[Problem description]
Each line below from the one containing "let t := o.tenant" through the one containing "releaseTenant (ckEnd s2" should be output exactly as it stands, and no other line should appear.

(Records contained in a dataset)

-- ==== Sys2Proof/Machine/Preempt.lean ====
section
/-! DEFINITION. Spatial pre-emption (R346 to R353, R360) and tenant functions (R357 to R359). -/

namespace Sys2Proof.Machine
open Sys2Proof

/-! ### The request (R346) -/

def pqTenant (p : List Byte) : Nat := pf p 0 12
def pqBase (p : List Byte) : Nat := pf p 32 10
def pqCount (p : List Byte) : Nat := pf p 42 10
def pqD (p : List Byte) : Nat := pf p 64 32
def pqSarea (p : List Byte) : Nat := pf p 128 64
def pqSsize (p : List Byte) : Nat := pf p 192 64
def pqStatus (p : List Byte) : Nat := pf p 256 64

/-- The cores that the request names. -/
def pqCores (p : List Byte) : List Nat := (List.range (pqCount p)).map (pqBase p + ·)

/-- The word at STATUS may be written. -/
def statusOk (s : State) (a n : Nat) : Bool := decide (a % 16 = 0) && systemBytes s a n

def requestOk (s : State) (p : List Byte) : Bool :=
  pf p 12 20 == 0 && pf p 52 12 == 0 && pf p 96 32 == 0 && pf p 320 192 == 0 &&
  pqTenant p != 0 && pqTenant p != 4095 && pqCount p != 0 && decide (pqBase p + pqCount p ≤ 768) &&
  coresBound s (pqTenant p) (pqCores p) && pqD p != 0 && pqSarea p % 256 == 0 &&
  systemBytes s (pqSarea p) (Nat.max (pqSsize p) 1) && statusOk s (pqStatus p) 0xC04

/-! ### The estimates (R348) -/

/-- Unbounded: later than every deadline (R346). -/
def noBound : Nat := 2 ^ 32

/-- The launches of a core's blocks. -/
def coreLaunches (s : State) (c : Nat) : List Launch :=
  (residentBlocks (getCore s c)).filterMap (fun q => findLaunch s q.2.launch)

/-- M of a launch: the mean of its samples; the direction in which it is rounded is free (log 48, DESIGN CHOICE). -/
def meanOf (s : State) (la : Launch) : Nat :=
  let n := la.samples.length
  if n = 0 then noBound
  else
    let sum := la.samples.foldl (· + ·) 0
    sum / n + (if sum % n ≠ 0 && freeBitAt s 22 0 la.id 0 then 1 else 0)

def drainCost (s : State) (c : Nat) : Nat := ((coreLaunches s c).map (meanOf s)).foldl Nat.max 0

/-- Bytes of the contexts of a core's blocks. -/
def coreBytes (s : State) (c : Nat) : Nat := (coreContexts s c 0).2

def saveCost (s : State) (c : Nat) : Nat :=
  256 + (coreBytes s c + 127) / 128 + (if (getCore s c).regroups.isEmpty then 0 else 4096)

def mayDiscard (s : State) (c : Nat) : Bool := (coreLaunches s c).all (·.disc)

def maxOver (cs : List Nat) (cost : Nat → Nat) : Nat := (cs.map cost).foldl Nat.max 0

/-! ### The choice (R349) -/

/-- Bytes that a cluster reserves for its contexts (R349). -/
def reserveFor (s : State) (cs : List Nat) : Nat := (cs.map (coreBytes s)).foldl (· + ·) 0

/-- Choice, estimate and OVR of a cluster that may use `room` bytes of the save area. -/
def chooseFor (s : State) (cs : List Nat) (d room : Nat) : Nat × Nat × Bool :=
  let drain := maxOver cs (drainCost s)
  let save := maxOver cs (saveCost s)
  if drain ≤ d then (0, drain, false)
  else if cs.all (mayDiscard s) && decide (512 ≤ d) then (2, 512, false)
  else if room < reserveFor s cs then (0, drain, true)
  else (1, save, decide (d < save))

/-- The choice of a pre-emption in progress for a core (log 50, DEDUCED). -/
def priorChoice (s : State) (c : Nat) : Option PClus :=
  (s.preempts.flatMap (·.clusters)).find? (fun q => !q.fin && q.cores.contains c)
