/-- A tenant's function shows that it is being stopped, or runs again; the reset of a function stands (R359, R406). -/
def setRollback (s : State) (t : Nat) (on : Bool) : State :=
  setHub s (fun h => { h with fctl := h.fctl.map (fun q =>
    if q.2.tenant = t ∧ t ≠ 0 ∧ q.2.flr = false then
      (q.1, { q.2 with state := if on then 3 else if q.2.pause then 1 else 0 }) else q) })

/-- ROLLBACK, step 1 (R406): the tenant stops, as by steps 1 to 3 of R359; refused, with reason 3, where it no longer holds a core, a
bank, a chunk or a queue slot that it held at the commit (R407). A frame that it no longer holds is skipped instead (R406,
R410). -/
def execCkRollback (cmd : CkCmd) (s : State) : Host.Outcome State Fault Refusal :=
  .next (operation s 4 cmd (fun s t o =>
    if (getImage s t).holds.all (fun q => heldBy s t q.1 q.2) then addOp (setRollback (stopTenant (dropInline s t) t) t true) o
    else ckRecord s o.status 3 0 0))

/-- CKCMD_INVALID (R401). -/
def execCkcmdInvalid (_op : Nat) (cmd : CkCmd) (s : State) : Host.Outcome State Fault Refusal :=
  .next (raiseMsi (if statusOk s cmd.status 4 then hubWriteN s cmd.status 4 0xFFFFFFFF else s) 7)

/-! ### Ends of operations -/

/-- A tenant's blocks are drained, its copies and link requests have completed, and its stores are acknowledged, those of released
groups too (R402 step 3). -/
def finalDrained (s : State) (t : Nat) : Bool :=
  (coresOf s t).all (fun c => (residentBlocks (getCore s c)).all (fun b => blockDone s c b.1) && (getCore s c).flight.isEmpty) &&
  s.copies.all (fun q => q.tenant != t) && s.hub.links.all (fun l => l.tenant != t)

/-- A context that stands in memory, as it is sent. -/
def sentContext (s : State) (v : Saved) : Saved := if v.inMemory then { readContext s.mem v with inMemory := false } else v

/-- The contexts of a tenant, and the bytes they take. -/
def tenantContexts (s : State) (t : Nat) : List Saved × Nat :=
  let vs := (coresOf s t).flatMap (fun c => (coreContexts s c 0).1) ++
    (s.saved.filter (fun v => v.tenant == t)).map (sentContext s)
  (vs, (vs.map contextSize).foldl (· + ·) 0)

/-- Later copies of a frame replace earlier ones. -/
def mergeFrames (old new : List (Nat × List Host.Cell)) : List (Nat × List Host.Cell) :=
  new.foldl (fun fs q => fs.filter (fun p => p.1 != q.1) ++ [q]) old

/-- Zeroes ROLL. -/
def clearRoll (s : State) (k : Nat) : State :=
  let a := (getTracker s k).roll
  (regionCells s a bufferLen).foldl (fun s q => hubWrite s (a + q.1) [0]) s

/-- Cores, banks, chunks and queue slots of a tenant (R407). -/
def holdings (s : State) (t : Nat) : List (Nat × Nat) :=
  let of := fun (kind : Nat) (m : SMap Nat) => (m.filter (fun q => q.2 == t)).map (fun q => (kind, q.1))
  (coresOf s t).map (fun c => (0, c)) ++ of 1 s.bankTag ++ of 3 s.chunkTag ++ (queuesOf s t).map (fun q => (5, q))

/-- What an operation that ends so reports as sent: what it was to send, or, where it has failed, part of it (log 58, DESIGN
CHOICE). -/
def ckEnd (s : State) (status why frames bytes : Nat) : State :=
  if why = 0 then ckRecord s status 0 frames bytes
  else ckRecord (stepFree s) status why (freeNatAt s 26 0 0 0 % (frames + 1)) (freeNatAt s 26 0 0 1 % (bytes + 1))

/-- The link that carries an operation has failed: its queue pair has left READY (R401, R364). -/
def ckLink (s : State) (o : CkOp) (why : Nat) : Nat := if why = 0 ∧ (getQp s o.qp).state ≠ 1 then 2 else why

/-- FINAL, steps 4 to 7 (R402): what was sent is committed, or not (log 58, DEDUCED). -/
def finishFinal (s : State) (o : CkOp) (reason : Nat) : State :=
  let t := o.tenant
  let r := if o.reason.isSome then (s, o) else sendFrames (swap s o.tracker) t o
  let s1 := r.1
  let why := ckLink s o (r.2.reason.getD reason)
  let cs := tenantContexts s1 t
  let qs := (queuesOf s1 t).map (fun q => (q, landedBytes s1 5 q))
  let im := getImage s1 t
  let s2 := if why = 0 then
      clearRoll (setImage s1 t { staged := [], valid := true, frames := mergeFrames im.frames im.staged, contexts := cs.1, launches := s1.launches.filter (fun l => l.tenant == t), ridx := (List.range 64).map (fun q => (getQueue s1 q).r), queues := qs, holds := holdings s1 t }) o.tracker
    else setImage s1 t { im with staged := [] }
  let extra := cs.2 + 16 * cs.1.length + 80 * qs.length
  releaseTenant (ckEnd s2 o.status why r.2.frames (r.2.bytes + extra)) t

/-- A frame of the image over the tenant's frame, whole (R406, R260). -/
def restoreFrame (s : State) (q : Nat × List Host.Cell) : State := hubWrite s (q.1 * 65536) (readBytes q.2 0 65536)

[Result of this exercise]
  let t := o.tenant
  let r := if o.reason.isSome then (s, o) else sendFrames (swap s o.tracker) t o
  let s1 := r.1
  let why := ckLink s o (r.2.reason.getD reason)
  let cs := tenantContexts s1 t
  let qs := (queuesOf s1 t).map (fun q => (q, landedBytes s1 5 q))
  let im := getImage s1 t
  let s2 := if why = 0 then
      clearRoll (setImage s1 t { staged := [], valid := true, frames := mergeFrames im.frames im.staged, contexts := cs.1, launches := s1.launches.filter (fun l => l.tenant == t), ridx := (List.range 64).map (fun q => (getQueue s1 q).r), queues := qs, holds := holdings s1 t }) o.tracker
    else setImage s1 t { im with staged := [] }
  let extra := cs.2 + 16 * cs.1.length + 80 * qs.length
  releaseTenant (ckEnd s2 o.status why r.2.frames (r.2.bytes + extra)) t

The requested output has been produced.